Required work —
Return the data below exactly, but only from the line containing "if c.armed then" through the line containing "let s := if s.loopIndex", with both of those lines included.

Data for review —

● ● ● ● ● ● ●

-- ==== Sys2Proof/Machine/Loops.lean ====
section
/-! DEFINITION. Loop periods: the latch, coefficient writes, run starts, the cutoff and supervision (08). -/

namespace Sys2Proof.Machine

open Sys2Proof

-- ---------------------------------------------------------------- coefficient writes (R233, R234, R257, R389)

/-- COEF31 of a triple channel with a motor object belongs to the motor unit (R389). -/
def State.motorWord (s : State) (ch w : Nat) : Bool := w == 31 && (s.chan ch).adm.kind == 3 && (s.motorOf ch).isSome

/-- A coefficient word, or ESH as word 32, takes its value. -/
def putCoef (ch : Nat) (x : Nat × W) (s : State) : State :=
  if x.1 = 32 then s.setField (loopCfg (s.chan ch).adm.first) 0 4 x.2.toNat
  else s.putWs ch (4 * x.1) (leBytes 4 x.2.toNat)

/-- COEF_WRITE: a host write to COEFw of the channel whose first terminal is t waits in the queue (R233). -/
def execCoefWrite (t : Fin 512) (w : Fin 32) (v : W) (s : State) : Res :=
  match s.ownerOf t.val with
  | none => .next s
  | some ch =>
    if (s.chan ch).adm.first != t.val || s.motorWord ch w.val then .next s
    else .next (s.updChan ch (fun c => { c with loop := { c.loop with coefQ := c.loop.coefQ ++ [(w.val, v)] } }))

/-- LOOP_CFG_WRITE: ESH waits as a coefficient does; INJ_PT is staged in the open group, else ignored with CFG_IGNORED (R178,
R248). -/
def execLoopCfgWrite (t : Fin 512) (v : W) (s : State) : Res :=
  match s.ownerOf t.val with
  | none => .next s
  | some ch =>
    let c := s.chan ch
    if c.adm.first != t.val then .next s
    else
      let c := { c with loop := { c.loop with coefQ := c.loop.coefQ ++ [(32, v &&& 15)] } }
      match c.grp with
      | some g => .next (s.setChan ch { c with grp := some { g with injPt := some (fld v 8 2) } })
      | none => .next (raise (loopEvt t.val) (mkRep (srcFlock c.flock) 2 4 0 1 ch) (s.setChan ch c))

/-- COEF_APPLY: the oldest `ready` waiting writes of a channel are applied together at a latch; a program store to the same
word at that latch is discarded (R233, R257). -/
def execCoefApply (ch : Fin 512) (ready : BitVec 16) (s : State) : Res :=
  let c := s.chan ch.val
  if !c.live then .next s
  else
    let now := c.loop.coefQ.take ready.toNat
    let words := now.map (·.1)
    let s := s.setChan ch.val { c with loop := { c.loop with
      coefQ := c.loop.coefQ.drop ready.toNat, progQ := c.loop.progQ.filter (fun p => !words.contains (p.1 / 4)) } }
    .next (forL now (putCoef ch.val) s)

/-- The program stores of a channel take effect at the latch after the run (R257). -/
def applyProg (ch : Nat) (s : State) : State :=
  let q := (s.chan ch).loop.progQ
  let s := s.updChan ch (fun c => { c with loop := { c.loop with progQ := [] } })
  forL q (fun p s => if s.motorWord ch (p.1 / 4) then s else s.putWs ch p.1 (leBytes p.2.1 p.2.2)) s

/-- The motor unit's word (R389). -/
def motorCoef (ch : Nat) (s : State) : State :=
  match s.motorOf ch with
  | none => s
  | some i => s.putWs ch 124 (leBytes 4 ((s.motor i).mstate % 8 * 65536 + (s.motor i).speed % 65536))

-- ---------------------------------------------------------------- the latch (R218)

/-- A hop 3 finding is counted and reported (R149). -/
def latchFinding (f : Nat) (x : WordFail) (s : State) : State :=
  let ev (cnt bit cls : Nat) : State := raise (intEvt f) (mkRep (srcFlock f) 0 bit cls 1 x.chan.val) (s.bump (intCnt f cnt))
  match x.kind.val with
  | 0 => ev 1 0 0
  | 1 => ev 2 1 1
  | _ => ev 3 2 1

/-- Input words that a side of a channel fails to latch. -/
def badWords (fails : List WordFail) (ch : Nat) (side : Bool) : List Nat :=
  (fails.filter (fun x => x.chan.val == ch && x.instB == side && x.kind.val != 0)).map (·.word.val)

/-- Set-point after the effective gain (R139). -/
def gained (g : Nat) (x : BitVec 24) : BitVec 24 := BitVec.ofInt 24 (roundDiv (x.toInt * g) 32768)

/-- The latch set of one instance. A word that fails hop 3 keeps its previous value and its FRESH bit is clear (R149); so
does one not yet written (R427). With the STATUS word kept, no FRESH bit is set (log 127). -/
def State.latchSet (s : State) (ch l : Nat) (bad other : List Nat) (prev : Latch) : Latch :=
  let c := s.chan ch
  let b := s.bankAtLatch ch l
  let g := if l = 0 then c.zc.prev else c.zc.eff
  let kept (w : Nat) : Bool := bad.contains w || fieldN c.inp.late w 1 == 1
  let fresh := (List.range 3).foldl (fun n w => n + (if kept w || bad.contains 3 then 0 else fieldN b.fresh w 1 * 2 ^ w)) 0
  let x := s.senseItems ch prev
  { x with
    sp := if kept 0 then prev.sp else gained g b.spt.sample
    ff := if kept 1 then prev.ff else b.ffw.sample
    inj := if kept 2 then prev.inj else b.inj.sample
    flags := s.latchFlags ch b fresh (!c.loop.delivered) (c.loop.first || !c.armed)
    tc := s.tcoil ch, exc := s.exc ch
    esh := s.regField (loopCfg c.adm.first) 0 4
    bad := (bad.filter (fun w => !other.contains w)).length
    idx := s.loopIndex l }

/-- What a channel's inputs have seen of hop 3 in this frame, for R150. -/
def markLatch (fails : List WordFail) (ch : Nat) (sides : List Bool) (x : Inp) : Inp :=
  let bits (p : Nat → Bool) : Nat := (List.range 3).foldl (fun n w => n + b2n (p w) * 2 ^ w) 0
  let bad (w : Nat) : Bool := sides.any (fun b => (badWords fails ch b).contains w)
  let good (w : Nat) : Bool := sides.any (fun b => !(badWords fails ch b).contains w)
  { x with failed := x.failed ||| bits bad, good := x.good ||| bits good }

/-- The latch of one due channel. A failure is evidence only where the other instance latched the same word without one
(R411 row 3): where it does not run there is none. -/
def latchChan (fails : List WordFail) (ch l : Nat) (s : State) : State :=
  let c := s.chan ch
  let a := s.sideRuns ch false
  let b := s.sideRuns ch true
  let wa := badWords fails ch false
  let wb := badWords fails ch true
  let la := if a then s.latchSet ch l wa (if b then wb else wa) c.loop.latA else c.loop.latA
  let lb := if b then s.latchSet ch l wb (if a then wa else wb) c.loop.latB else c.loop.latB
  s.updChan ch (fun c =>
    let c := { c with
      inp := { markLatch fails ch ((if a then [false] else []) ++ (if b then [true] else [])) c.inp with late := 0 }
      loop := { c.loop with latA := la, latB := lb }
      lease := { c.lease with stepped := c.lease.stby == 0 } }
    -- a run follows only while the channel is armed (R219)
    if c.armed then { c with loop := { c.loop with delivered := false, capVal := 0 }
                             lease := { c.lease with sumA := none, sumB := none } }
    else c)

/-- An active run begins: a running capture of the channel counts it (R244). -/
def countRun (ch : Nat) (s : State) : State :=
  match s.capOf ch, (s.chan ch).lease.holder with
  | some i, some b => if (s.chan ch).armed && s.sideRuns ch b then s.updCap i (fun x => if x.st == 2 then { x with skip := x.skip + 1 } else x) else s
  | _, _ => s

/-- Channels of a flock with an instance due in a loop period, whether armed or not (R219), and those that are armed. -/
def State.due (s : State) (f i : Nat) : List Nat := s.posSort ((s.chansOfFlock f).filter (fun ch => (s.chan ch).dueAt i))
def State.dueArmed (s : State) (f i : Nat) : List Nat := (s.due f i).filter (fun ch => (s.chan ch).armed)

/-- LOOP_LATCH: at loop boundary l of the present frame the flock's engines latch (R218): the bus sample, the samples of
its ports, what hop 3 finds, and the latch sets of the due instances, armed or not; where a motion period begins, the
items that its model runs read (R316). Program stores take effect and the motor unit writes its word. Every port forms a sample (R353);
one that the list leaves out has inputs of 0. -/
def execLoopLatch (f : Fin 32) (l : Fin 8) (bus : BitVec 16) (sens : List SenseIn) (fails : List WordFail)
    (s : State) : Res :=
  let s := s.updFold (f.val / 4) (fun x => { x with busS := bus.toNat })
  let s := each (List.range 8) (fun i s =>
    let n := 8 * f.val + i
    latchPort n ((sens.find? (fun x => x.port.val == n)).getD ⟨0, 0, 0, 0⟩) s) s
  let on := s.flockOn f.val
  let out (s : State) : State := if l.val = 0 then latchSignals f.val s else s
  if !on then .next (out s)
  else
    let due := s.due f.val (s.loopIndex l.val)
    let fails := fails.filter (fun x => due.contains x.chan.val && s.sideRuns x.chan.val x.instB)
    let s := each (s.chansOfFlock f.val) (fun ch s => motorCoef ch (applyProg ch s)) s
    let s := forL fails (latchFinding f.val) s
    let s := if s.loopIndex l.val % s.nM = 0 then each (s.chansOfFlock f.val) (fun ch s => motionItems ch l.val s) s else s
    .next (out (each due (fun ch s => countRun ch (latchChan fails ch l.val s)) s))

-- ---------------------------------------------------------------- runs (R219, R236)

/-- INSTANCE_RUN_START: a due instance of an armed channel starts on engine e in loop period l of the present frame, with every
register 0 (R219, R250). -/
def execInstanceRunStart (e : Fin 128) (ch : Fin 512) (l : Fin 8) (s : State) : Res :=
  let c := s.chan ch.val
  let i := s.loopIndex l.val
  match c.sideOn e.val, c.loop.img with
  | some side, some im =>
    if c.armed && c.dueAt i && s.sideRan ch.val side && (s.hlt e.val).st != 3 && !(s.run e.val).live then
      .next ((s.updChan ch.val (fun c => { c with loop := { c.loop with first := false } })).setRun e.val { Run.none with
        live := true, ch := ch.val, inst := side, img := im, start := s.placeStart c.flock (e.val % 4) ch.val i })
    else .next s
  | _, _ => .next s

/-- An instance that has not begun by the cutoff is skipped: an overrun with no signature (R236, R409). -/
def skipInstance (e ch : Nat) (side : Bool) (s : State) : State :=
  let c := s.chan ch
  let s := s.bump (engReg e 0x08)
  if c.lease.holder == some side then
    let s := s.updChan ch (fun c => { c with loop := { c.loop with ovr := true, ovrRun := min 3 (c.loop.ovrRun + 1), held := false } })
    raise (loopEvt c.adm.first) (mkRep (srcFlock c.flock) 2 0 1 1 ch) (s.bump (loopReg c.adm.first 0x9C))
  else s.updChan ch (fun c => { c with loop := { c.loop with ovrRunS := min 3 (c.loop.ovrRunS + 1) } })

/-- LOOP_CUTOFF: at cc C − 64 of loop period l the engine stops the run in progress and skips the instances not begun
(R236). A channel armed after its place had begun has no run in the period (R219). -/
def execLoopCutoff (e : Fin 128) (l : Fin 8) (s : State) : Res :=
  let f := e.val / 4
  let cur := s.run e.val
  let late := (s.dueArmed f (s.loopIndex l.val)).filterMap (fun ch =>
    match (s.chan ch).sideOn e.val with
    | some b =>
      if s.sideRan ch b && s.placeAhead ch l.val b && ((s.chan ch).lease.sum b).isNone && !(cur.live && cur.ch == ch) then some (ch, b)
      else none
    | none => none)
  let s := if cur.live then stopRun e.val true s else s
  .next (forL late (fun x s => skipInstance e.val x.1 x.2 s) s)

/-- OVERRUN_HEALTH_FAILURE: a third consecutive overrun of the active instance, or of the shadow, is handed to the fold
supervisor (R238). -/
def execOverrunHealthFailure (ch : Fin 512) (shadow : Bool) (s : State) : Res :=
  let c := s.chan ch.val
  let n := if shadow then c.loop.ovrRunS else c.loop.ovrRun
  if c.armed && n = 3 then .next (raise (loopEvt c.adm.first) (mkRep (srcFlock c.flock) 2 1 1 1 ch.val) s) else .next s

/-- FOLLOW_ERROR: FE_COUNT reaches FE_TIME (R239). -/
def execFollowError (ch : Fin 512) (s : State) : Res :=
  let c := s.chan ch.val
  let a := c.adm.first
  if c.armed && s.regField (feLim a) 0 24 != 0 && decide (max 1 (s.regField (feTime a) 0 16) ≤ c.loop.feCount) then
    .next (raise (loopEvt a) (mkRep (srcFlock c.flock) 2 2 2 1 ch.val)
      (s.setChan ch.val { c with loop := { c.loop with followErr := true } }))
  else .next s

end Sys2Proof.Machine
end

● ● ● ● ● ● ●

Finished task —
    if c.armed then { c with loop := { c.loop with delivered := false, capVal := 0 }
                             lease := { c.lease with sumA := none, sumB := none } }
    else c)

/-- An active run begins: a running capture of the channel counts it (R244). -/
def countRun (ch : Nat) (s : State) : State :=
  match s.capOf ch, (s.chan ch).lease.holder with
  | some i, some b => if (s.chan ch).armed && s.sideRuns ch b then s.updCap i (fun x => if x.st == 2 then { x with skip := x.skip + 1 } else x) else s
  | _, _ => s

/-- Channels of a flock with an instance due in a loop period, whether armed or not (R219), and those that are armed. -/
def State.due (s : State) (f i : Nat) : List Nat := s.posSort ((s.chansOfFlock f).filter (fun ch => (s.chan ch).dueAt i))
def State.dueArmed (s : State) (f i : Nat) : List Nat := (s.due f i).filter (fun ch => (s.chan ch).armed)

/-- LOOP_LATCH: at loop boundary l of the present frame the flock's engines latch (R218): the bus sample, the samples of
its ports, what hop 3 finds, and the latch sets of the due instances, armed or not; where a motion period begins, the
items that its model runs read (R316). Program stores take effect and the motor unit writes its word. Every port forms a sample (R353);
one that the list leaves out has inputs of 0. -/
def execLoopLatch (f : Fin 32) (l : Fin 8) (bus : BitVec 16) (sens : List SenseIn) (fails : List WordFail)
    (s : State) : Res :=
  let s := s.updFold (f.val / 4) (fun x => { x with busS := bus.toNat })
  let s := each (List.range 8) (fun i s =>
    let n := 8 * f.val + i
    latchPort n ((sens.find? (fun x => x.port.val == n)).getD ⟨0, 0, 0, 0⟩) s) s
  let on := s.flockOn f.val
  let out (s : State) : State := if l.val = 0 then latchSignals f.val s else s
  if !on then .next (out s)
  else
    let due := s.due f.val (s.loopIndex l.val)
    let fails := fails.filter (fun x => due.contains x.chan.val && s.sideRuns x.chan.val x.instB)
    let s := each (s.chansOfFlock f.val) (fun ch s => motorCoef ch (applyProg ch s)) s
    let s := forL fails (latchFinding f.val) s
    let s := if s.loopIndex l.val % s.nM = 0 then each (s.chansOfFlock f.val) (fun ch s => motionItems ch l.val s) s else s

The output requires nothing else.